6.7.21

Aumentou severidade de casos de violência doméstica nos Açores, diz associação

 in Público on-line

A pandemia de covid-19 “aumentou a severidade” dos casos de violência doméstica nos Açores, região com uma elevada taxa de incidência destas situações.

Este ano ainda não existem números totais, mas a APAV assinala “um aumento” de situações, cuja “complexidade de actuação se manteve”. Apontando uma “ligeira diminuição no número de processos de apoio de 2019 para 2020”, a gestora do gabinete de apoio à vítima da APAV de Ponta Delgada, Raquel Rebelo assinala que “os casos tiveram uma maior severidade”. 

 Dados avançados de 2019 indicam que o gabinete de Ponta Delgada (ilha de São Miguel) da Associação Portuguesa de Apoio à Vítima (APAV) registou um total de 1.011 atendimentos a 285 vítimas de 1.048 crimes. Maria José Raposo, coordenadora da UMAR — União de Mulheres Alternativa Resposta/Açores alerta que a pandemia originou casos com “contornos mais severos”, por exemplo de mulheres “com mais de 60 anos, que toda a vida tiveram na conjugalidade comportamentos graves de violência e chegaram uma altura em que, física e psicologicamente, já não conseguem suportar tamanha violência”. Para a responsável, a elevada incidência de casos de violência doméstica nos Açores poderá ser justificada por padrões de uma “sociedade patriarcal” incutidos e "transmitidos pela mãe ou pelo pai”. Isto faz com que as vítimas “minimizem todos os sinais de violência conjugal”, submetendo-se a comportamentos agressivos, descreveu. 

“Estamos ainda com resquícios bastante acentuados de uma sociedade patriarcal, em que o homem ainda prevalece nas relações. Se isto for incutido às raparigas, elas partem para aquela relação já em desigualdade. Portanto, vão ser submetidas a uma subjugação emocional, física, psicológica, económica e financeira”, explicou à Lusa a coordenadora da UMAR/Açores. 

 Paralelamente à violência conjugal, a técnica de apoio à vítima da UMAR revela ainda a existência com “muita frequência” de casos de violência dos filhos sobre pais, em concreto “sobre as mães” e que “têm muito a ver com consumos de álcool e outras substâncias”. A ilha de São Miguel, onde está situado em Ponta Delgada o gabinete de apoio à vítima da APAV, tem perto de 80% dos de casos de violência. As denúncias surgem “via contacto telefónico, através da própria vítima e da comunidade, nomeadamente vizinhos, conhecidos, amigos, familiares, e até de colegas de trabalho”, segundo dados da APAV. Relativamente às faixas etárias, as vítimas mais frequentes têm entre os 25 e os 54 anos de idade. Na maioria dos casos, os agressores são cônjuges ou ex-cônjuges. Em 2020, ano que abrange a pandemia de covid-19, a APAV “apoiou 250 pessoas vítimas de crime”. 

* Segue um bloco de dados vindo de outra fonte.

-- ==== Sys2Proof/Machine/PageState.lean ====
section
/-!
DEFINITION. What a stall holds beside its pages: the state words of context pages (R228 to R230, R263 to R265), page
lists (R384, R385), sequence-table entries (R388), the end of a step that does not commit (R262), and what a parity error
met by a read does (R430 to R435).
-/

namespace Sys2Proof.Machine

/-- The stall serves sequences (PSQ_STAT.KIND). -/
def Side.served (x : Side) (st : Nat) : Bool := x.flag (Reg.PSQ_STAT.inst st) 3

/-! ## Page geometry (R222 to R226) -/

/-- A field of BSQ_PAGE_GEOM. -/
def Side.geom (x : Side) (st hi lo : Nat) : Nat := x.field (Reg.BSQ_PAGE_GEOM.inst st) hi lo

/-- Format, heads, head dimension, layers, page stride. -/
def Side.pgFmt (x : Side) (st : Nat) : Nat := x.geom st 1 0
def Side.pgHeads (x : Side) (st : Nat) : Nat := x.geom st 5 2 + 1
def Side.pgDim (x : Side) (st : Nat) : Nat := 32 * (x.geom st 8 6 + 1)
def Side.pgGroup (x : Side) (st : Nat) : Nat := x.geom st 12 9 + 1
def Side.pgLayers (x : Side) (st : Nat) : Nat := x.geom st 20 13 + 1
def Side.pgStride (x : Side) (st : Nat) : Nat := x.rdN (Reg.BSQ_PAGE_STRIDE.inst st)

/-- S_row, V_off and PB_min of a geometry (R224 to R226). -/
def rowBytes (fmt dim : Nat) : Nat := ceilDiv (dim * (if fmt = 2 then 2 else 1)) 128 * 128
def valueOff (fmt dim heads : Nat) : Nat := heads * 16 * rowBytes fmt dim
def pageMin (fmt dim heads : Nat) : Nat := 2 * valueOff fmt dim heads + (if fmt = 0 then 128 * heads else 0)

/-! ## Page numbers and states (R228, R263) -/

/-- Pages of a tier, and its first byte: 0 yard, 1 loft, 2 shed. -/
def Side.tierPages (x : Side) (st tier : Nat) : Nat :=
  match tier with
  | 0 => x.field (Reg.BSQ_YARD_PAGES.inst st) 17 0
  | 1 => x.field (Reg.BSQ_LOFT_PAGES.inst st) 29 0
  | _ => x.field (Reg.BSQ_SHED_PAGES.inst st) 29 0
def Side.tierBase (x : Side) (st tier : Nat) : Nat :=
  match tier with
  | 0 => x.rdN (Reg.BSQ_YARD_PBASE.inst st)
  | 1 => x.rd64 (Reg.BSQ_LOFT_PBASE.inst st)
  | _ => x.rd64 (Reg.BSQ_SHED_PBASE.inst st)

/-- A page number of a tier; its tier and index. -/
def pageNo (tier i : Nat) : Nat := tier * 2 ^ 30 + i
def pageTier (p : Nat) : Nat := p / 2 ^ 30 % 4
def pageIx (p : Nat) : Nat := p % 2 ^ 30

/-- The list entry of no page (R237). -/
def noPage : Nat := 0xC0000000

/-- The stall-relative operand address of a page of the yard or the loft (R229), and its offset in the shed window. -/
def Side.pageAddr (x : Side) (st p : Nat) : Nat :=
  let o := x.tierBase st (pageTier p) + pageIx p * x.pgStride st
  if pageTier p = 0 then yardAddr o else loftAddr o
def Side.shedOff (x : Side) (st p : Nat) : Nat := x.tierBase st 2 + pageIx p * x.pgStride st

/-- The page's region lies within the tier's count and the stall's window (R230). -/
def Side.pageMay (x : Side) (st p : Nat) (write : Bool) : Bool :=
  decide (pageIx p < x.tierPages st (pageTier p)) &&
    (if pageTier p = 2 then decide (x.shedOff st p + x.pgStride st ≤ x.rd64 (Reg.PSQ_SHED_SIZE.inst st))
     else pageTier p != 3 && x.winOk st (x.pageAddr st p) (x.pgStride st) write)

/-- A page may be read; a page may be written, so that no mirror or sealed region lies in it (R406, R420). -/
def Side.pageOk (x : Side) (st p : Nat) : Bool := x.pageMay st p false
def Side.pageTo (x : Side) (st p : Nat) : Bool := x.pageMay st p true

/-- The state word of a page, and its STATE field: 0 FREE, 1 OWNED, 2 SHARED, 3 MOVING, 4 POISON, 5 QUARANTINE. -/
def Side.pword (x : Side) (st p : Nat) : Nat := Tbl.get 0 (x.stl st).pstate p
def Side.pstate (x : Side) (st p : Nat) : Nat := x.pword st p % 8

/-- Write a state word. -/
def Side.putPword (x : Side) (st p w : Nat) : Side := x.modStl st fun s => { s with pstate := s.pstate.put p w }

/-- A state word: STATE, VALID, OWNER, REFS, LAYER. -/
def pwordOf (state valid owner refs layer : Nat) : Nat := state + 8 * valid + 256 * owner + 65536 * refs + 16777216 * layer

/-- Free pages of a tier. -/
def Side.freePages (x : Side) (st tier : Nat) : Nat :=
  x.tierPages st tier - ((x.stl st).pstate.filter fun e => pageTier e.1 == tier && e.2 % 8 != 0 && decide (pageIx e.1 < x.tierPages st tier)).length

/-- The lowest free page of a tier (R264): the first index that no entry of the table keeps from being free. -/
def Side.lowestFree (x : Side) (st tier : Nat) : Option Nat :=
  let used := (x.stl st).pstate.filter fun e => pageTier e.1 == tier && e.2 % 8 != 0
  ((List.range (min (x.tierPages st tier) (used.length + 1))).find? fun i => !used.any fun e => pageIx e.1 == i).map (pageNo tier)

/-- A state word with another STATE that is not SHARED: its REFS read zero (R263). -/
def withPageState (w state : Nat) : Nat := (setFld (setFld (word w) 2 0 state) 23 16 0).toNat

/-- A page that nothing names any more is freed; a poisoned one goes to QUARANTINE (R286, R290). -/
def Side.freePage (x : Side) (st p : Nat) : Side :=
  let w := x.pword st p
  x.putPword st p (if w % 8 = 4 then withPageState w 5 else 0)

/-! ## Sequence-table entries (R388) -/

/-- The operand address of entry i. -/
def Side.seqAddr (x : Side) (st i : Nat) : Nat := loftAddr (x.rd64 (Reg.BSQ_SEQ_TABLE.inst st) + 128 * i)

/-- Word k of entry i, a field of it, and a pair. -/
def Side.sqw (x : Side) (st i k : Nat) : Nat := bytesNat (x.spGet st 0 (x.seqAddr st i + 4 * k) 4)
def Side.sqf (x : Side) (st i k hi lo : Nat) : Nat := bits (x.sqw st i k) hi lo
def Side.sq64 (x : Side) (st i k : Nat) : Nat := x.sqw st i k + 2 ^ 32 * x.sqw st i (k + 1)

/-- Write word k of entry i, or one field of it. -/
def Side.putSqw (x : Side) (st i k v : Nat) : Side := x.spPut st 0 (x.seqAddr st i + 4 * k) (natBytes 4 v)
def Side.putSqf (x : Side) (st i k hi lo v : Nat) : Side := x.putSqw st i k (setFld (word (x.sqw st i k)) hi lo v).toNat
def Side.putSq64 (x : Side) (st i k v : Nat) : Side := (x.putSqw st i k (v % 2 ^ 32)).putSqw st i (k + 1) (v / 2 ^ 32 % 2 ^ 32)

/-- STATE of entry i, N_CTX, CAP. -/
def Side.seqState (x : Side) (st i : Nat) : Nat := x.sqf st i 0 2 0
def Side.nCtx (x : Side) (st i : Nat) : Nat := x.sqf st i 1 17 0
def Side.seqCap (x : Side) (st i : Nat) : Nat := x.sqf st i 10 13 0

/-- BSQ_SEQ_MAX. -/
def Side.seqMax (x : Side) (st : Nat) : Nat := x.field (Reg.BSQ_SEQ_MAX.inst st) 8 0

/-- Entries in one of some states. -/
def Side.seqsIn (x : Side) (st : Nat) (l : List Nat) : List Nat :=
  if x.served st then (List.range (x.seqMax st)).filter fun i => l.contains (x.seqState st i) else []

/-- Pages in use per layer (R236). -/
def pagesOf (n : Nat) : Nat := ceilDiv n 16

/-- The address of the list entry of page p of layer l of sequence i (R384). -/
def Side.entryOf (x : Side) (st i l p : Nat) : Nat :=
  x.sq64 st i 8 % 2 ^ 40 + 128 + (l * x.seqCap st i + p) * 4

/-- A list entry, and a write of it. -/
def Side.getEntry (x : Side) (st a : Nat) : Nat := bytesNat (x.spGet st 0 a 4)
def Side.putEntry (x : Side) (st a p : Nat) : Side := x.spPut st 0 a (natBytes 4 p)

/-- The list entries in use of sequence i: (layer, page, address), layer-major. -/
def Side.entriesOf (x : Side) (st i : Nat) : List (Nat × Nat × Nat) :=
  (List.range (x.pgLayers st)).flatMap fun l => (List.range (pagesOf (x.nCtx st i))).map fun p => (l, p, x.entryOf st i l p)

/-- Sequence i names page p in its list. -/
def Side.holdsPage (x : Side) (st i p : Nat) : Bool := (x.entriesOf st i).any fun e => x.getEntry st e.2.2 == p

/-- The sequences whose lists name a page, ascending. -/
def Side.sharers (x : Side) (st p : Nat) : List Nat := (x.seqsIn st [2, 3, 4, 5]).filter fun i => x.holdsPage st i p

/-- The state word of a SHARED page as its sharers make it: OWNER the lowest of them, REFS their number (R263, R265). REFS
holds at most 255. DESIGN CHOICE, note 128. -/
def sharedWord (w : Nat) (l : List Nat) : Nat := (setFld (setFld (word w) 15 8 (l.headD 0)) 23 16 (min 255 l.length)).toNat
def Side.reshare (x : Side) (st p : Nat) : Side :=
  if x.pstate st p = 2 then x.putPword st p (sharedWord (x.pword st p) (x.sharers st p)) else x

/-- Sequence i holds a page in a state. -/
def Side.seqHas (x : Side) (st i state : Nat) : Bool := (x.entriesOf st i).any fun e => x.pstate st (x.getEntry st e.2.2) == state

/-- Pages of a step that does not commit are freed (R262); no list entry names them yet (R385). -/
def Side.trimAlloc (x : Side) (st : Nat) (l : List (Nat × Nat × Nat)) : Side :=
  l.foldl (fun y a => (y.freePage st a.2.2).count Ct.BSQ_PAGES_TRIMMED st) x

/-- The page that the step in progress has allocated for a list entry of a sequence. -/
def Side.freshFor (x : Side) (st i a : Nat) : Bool :=
  (x.stl st).step.any fun t => t.alloc.any fun (n : Nat × Nat × Nat) => n.1 == i && n.2.1 == a

/-- The page that stands for a list entry in the step in progress: the one it allocated, else the one that the list names;
the list is written at the commit (R246, R286, R385). -/
def Side.pageOfEntry (x : Side) (st a : Nat) : Nat :=
  (((x.stl st).step.bind fun t => t.alloc.find? fun (n : Nat × Nat × Nat) => n.2.1 == a).map fun n => n.2.2).getD (x.getEntry st a)

/-- A page becomes POISON, with what is done beside it: the sequences of the running step that hold it, or for which the step
allocated it, do not commit (R285). A served stall's page that no sequence uses stays as it is. -/
def Side.spoilPage (x : Side) (st p : Nat) (f : Side → Side) : Side :=
  let w := x.pword st p
  if w % 8 = 4 || (x.served st && (w % 8 == 0 || w % 8 == 5)) then x else
  let x := (x.putPword st p (withPageState w 4)).count Ct.BSQ_POISONED_PAGES st
  if !x.served st then x else
  (f x).modStl st fun s => { s with step := s.step.map fun t => { t with
    out := (t.seqs.filter fun q => x.holdsPage st q.seq p || t.alloc.any fun a => a.1 == q.seq && a.2.2 == p).foldl
      (fun o q => o.add q.seq) t.out } }

/-- A parity error on a page makes it POISON (R284); of a fixed stall's the results of the cadence frame are PARITY_POISON
(R292). -/
def Side.poisonPage (x : Side) (st p : Nat) : Side :=
  let x := x.spoilPage st p fun y => y.raise Ev.BSQ_POISON st
  if x.served st then x else x.modStl st fun s => { s with parFrame := some (x.rdN Reg.CAD_FRAME) }

/-- A page fails its CRC on its return from the shed (R279): its unit raises the event. -/
def Side.crcPage (x : Side) (st p : Nat) : Side := x.spoilPage st p fun y => y

/-! ## Parity (R430 to R435) -/

/-- The stall that holds a bank. -/
def Side.bankOwner (x : Side) (b : Nat) : Option Nat :=
  (List.range 8).find? fun s => x.psq s != 0 && x.flag (Reg.PSQ_YARD_BANKS.inst s) b

/-- The mirror entry that covers a yard line of the die (R404), with the source block of that line. -/
def Side.mirrorOf (x : Side) (line : Nat) : Option (Nat × Nat) :=
  (List.range 32).findSome? fun k =>
    let w := x.rd ((Reg.YARD_MIR_LINE : Reg).el 0x10 k)
    let first := fld w 21 17 * 131072 + fld w 16 0
    if bit w 31 && decide (first ≤ line) && decide (line < first + x.field ((Reg.YARD_MIR_LEN : Reg).el 0x10 k) 17 0) then
      some (k, x.field ((Reg.YARD_MIR_SRC : Reg).el 0x10 k) 29 0 + (line - first))
    else none

/-- The offset in a stall's yard window of a yard byte of the die. -/
def Side.yardOff (x : Side) (st b : Nat) : Option Nat :=
  ((x.banks st).findIdx? (· == b / bankBytes)).map fun i => i * bankBytes + b % bankBytes

/-- The page of a stall that holds a yard offset. -/
def Side.pageAt (x : Side) (st o : Nat) : Option Nat :=
  let base := x.tierBase st 0
  if x.pgStride st = 0 then none
  else if base ≤ o ∧ o < base + x.tierPages st 0 * x.pgStride st then some (pageNo 0 ((o - base) / x.pgStride st)) else none

/-- The line has shown an error before, and has been rewritten since, within one YARD_SCRUB_CFG period (R437, R441). -/
def Side.lineHard (x : Side) (line : Nat) : Bool :=
  lately x.me.mem.yardFixed line x.mt (x.field Reg.YARD_SCRUB_CFG 3 0 * 1000000000)

/-- The bytes with wrong parity of a line: of the yard, then of the tile buffers. -/
def Side.badOf (x : Side) (line : Nat) : NatSet :=
  if line < 2 ^ 22 then x.me.mem.yard.bad.filter fun b => b / 64 == line
  else
    let e := (line - 2 ^ 22) / 2 ^ 17
    if e < 8 then ((x.me.tiles.sram e).bad.map (tileFrom e + ·)).filter fun b => b / 64 == line else []

/-- A parity error is found: its place and kind (0 unallocated, 1 mirror, 2 page, 3 fixed, 4 served, 5 tile buffer or
accumulator). One that has been counted is not counted again (R440). DEDUCED, note 81. -/
def Side.yardFound (x : Side) (kind st line byte : Nat) (scrub : Bool) : Side :=
  let hard := x.lineHard line
  let x := x.wr Reg.YARD_ERR_LOC (pack [(0, line % 131072), (17, if kind = 5 then 0 else line / 131072 % 32), (22, byte)])
  let x := x.wr Reg.YARD_ERR_INFO (pack [(0, kind), (3, st), (6, nat1 scrub), (7, nat1 hard)])
  let bad := x.badOf line
  if !bad.isEmpty && bad.all (x.me.mem.yardSeen.contains ·) then x.raise Ev.YARD_PARITY
  else
    let x := (x.modMem fun m => { m with yardSeen := bad.foldl NatSet.add m.yardSeen }).count Ct.YARD_PARITY_ERRORS
    (if hard then (x.count Ct.YARD_HARD_ERRORS).raise Ev.YARD_HARD else x).raise Ev.YARD_PARITY

/-- A byte of a tile buffer with wrong parity is found (R430). -/
def Side.tileFound (x : Side) (st e b : Nat) : Side :=
  ((x.yardFound 5 st ((tileFrom e + b) / 64) (b % 64) false).count Ct.YARD_DATA_POISONS).raise Ev.TE_TB_PARITY e

/-- A mirror line is re-fetched from its source block (R432), with whether that succeeded; one whose source cannot be
corrected is sealed content that is lost (R435), and keeps its error (R431). -/
def Side.refetchLine (x : Side) (line src : Nat) : Side × Bool :=
  let r := x.loftMeet (64 * src) 64
  if r.2 then (r.1, false)
  else ((r.1.physPut 1 0 (64 * line) (r.1.loftGet (64 * src) 64)).count Ct.YARD_REFETCHES, true)

/-- A read of one bad yard line of the die by a stall: re-fetched, or poison; the flag says that the data is lost. -/
def Side.meetLine (x : Side) (st line byte : Nat) : Side × Bool :=
  match x.mirrorOf line with
  | some (_, src) =>
    let r := (x.yardFound 1 st line byte false).refetchLine line src
    (r.1, !r.2)
  | none =>
    match (x.yardOff st (64 * line)).bind (x.pageAt st) with
    | some p => ((x.yardFound 2 st line byte false).poisonPage st p, true)
    | none => ((x.yardFound (if x.served st then 4 else 3) st line byte false).count Ct.YARD_DATA_POISONS, true)

/-- The distinct lines of some bytes, each with its first byte. -/
def badLines (l : List Nat) : List (Nat × Nat) :=
  l.foldl (fun o b => if o.any fun e => e.1 == b / 64 then o else o ++ [(b / 64, b % 64)]) []

/-- What a read of n bytes at an operand address meets (R430, R434): the flag says that it is poisoned. -/
def Side.meet (x : Side) (st e a n : Nat) : Side × Bool :=
  match spaceOf a with
  | 0 =>
    if (x.me.tiles.sram e).parityBad (offOf a) n then
      let b := ((x.me.tiles.sram e).bad.find? fun b => offOf a ≤ b && decide (b < offOf a + n)).getD 0
      (x.tileFound st e b, true)
    else (x, false)
  | 1 =>
    let y := x.me.mem.yard
    (badLines (y.bad.filter fun b => y.valid.contains (b / 64) && (x.yardOff st b).any fun o => offOf a ≤ o && decide (o < offOf a + n))).foldl
      (fun r l => let z := r.1.meetLine st l.1 l.2; (z.1, r.2 || z.2)) (x, false)
  | _ => x.loftMeet (x.loftPhys st a) n

/-- What a read through bridle b meets. -/
def Side.meetBy (x : Side) (b st e a n : Nat) : Side × Bool := (x.fare b st a n none).meet st e a n

end Sys2Proof.Machine
end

 Em causa estão situações que “já vinham ocorrendo”, mas que se intensificaram com o confinamento e a convivência mais permanente entre as vítimas e os agressores, levando a uma actuação que implicou “mais articulações com outras entidades”, nomeadamente ao nível da saúde, habitação e com a PSP. Segundo a responsável, “as convivências prolongadas vieram a acentuar escaladas de violência”. Maria José Raposo adiantou que a UMAR tem realizado, por ano, “entre 60 a 70 ações de formação de igualdade de género”. Nos Açores existe uma rede integrada de apoio à mulher vítima de violência que junta várias instituições com repostas nestas áreas e linhas telefónicas que funcionam diariamente. A Assembleia Legislativa da Região Autónoma dos Açores aprovou em junho, por unanimidade, um voto de protesto apresentado pelo PSD contra “toda e qualquer forma de violência doméstica”. 

 “Os Açores têm sido, sucessivamente, a região do país com maior taxa de incidência de casos de violência doméstica”, justificou na ocasião a deputada social-democrata Sabrina Furtado, no plenário da Assembleia Legislativa dos Açores.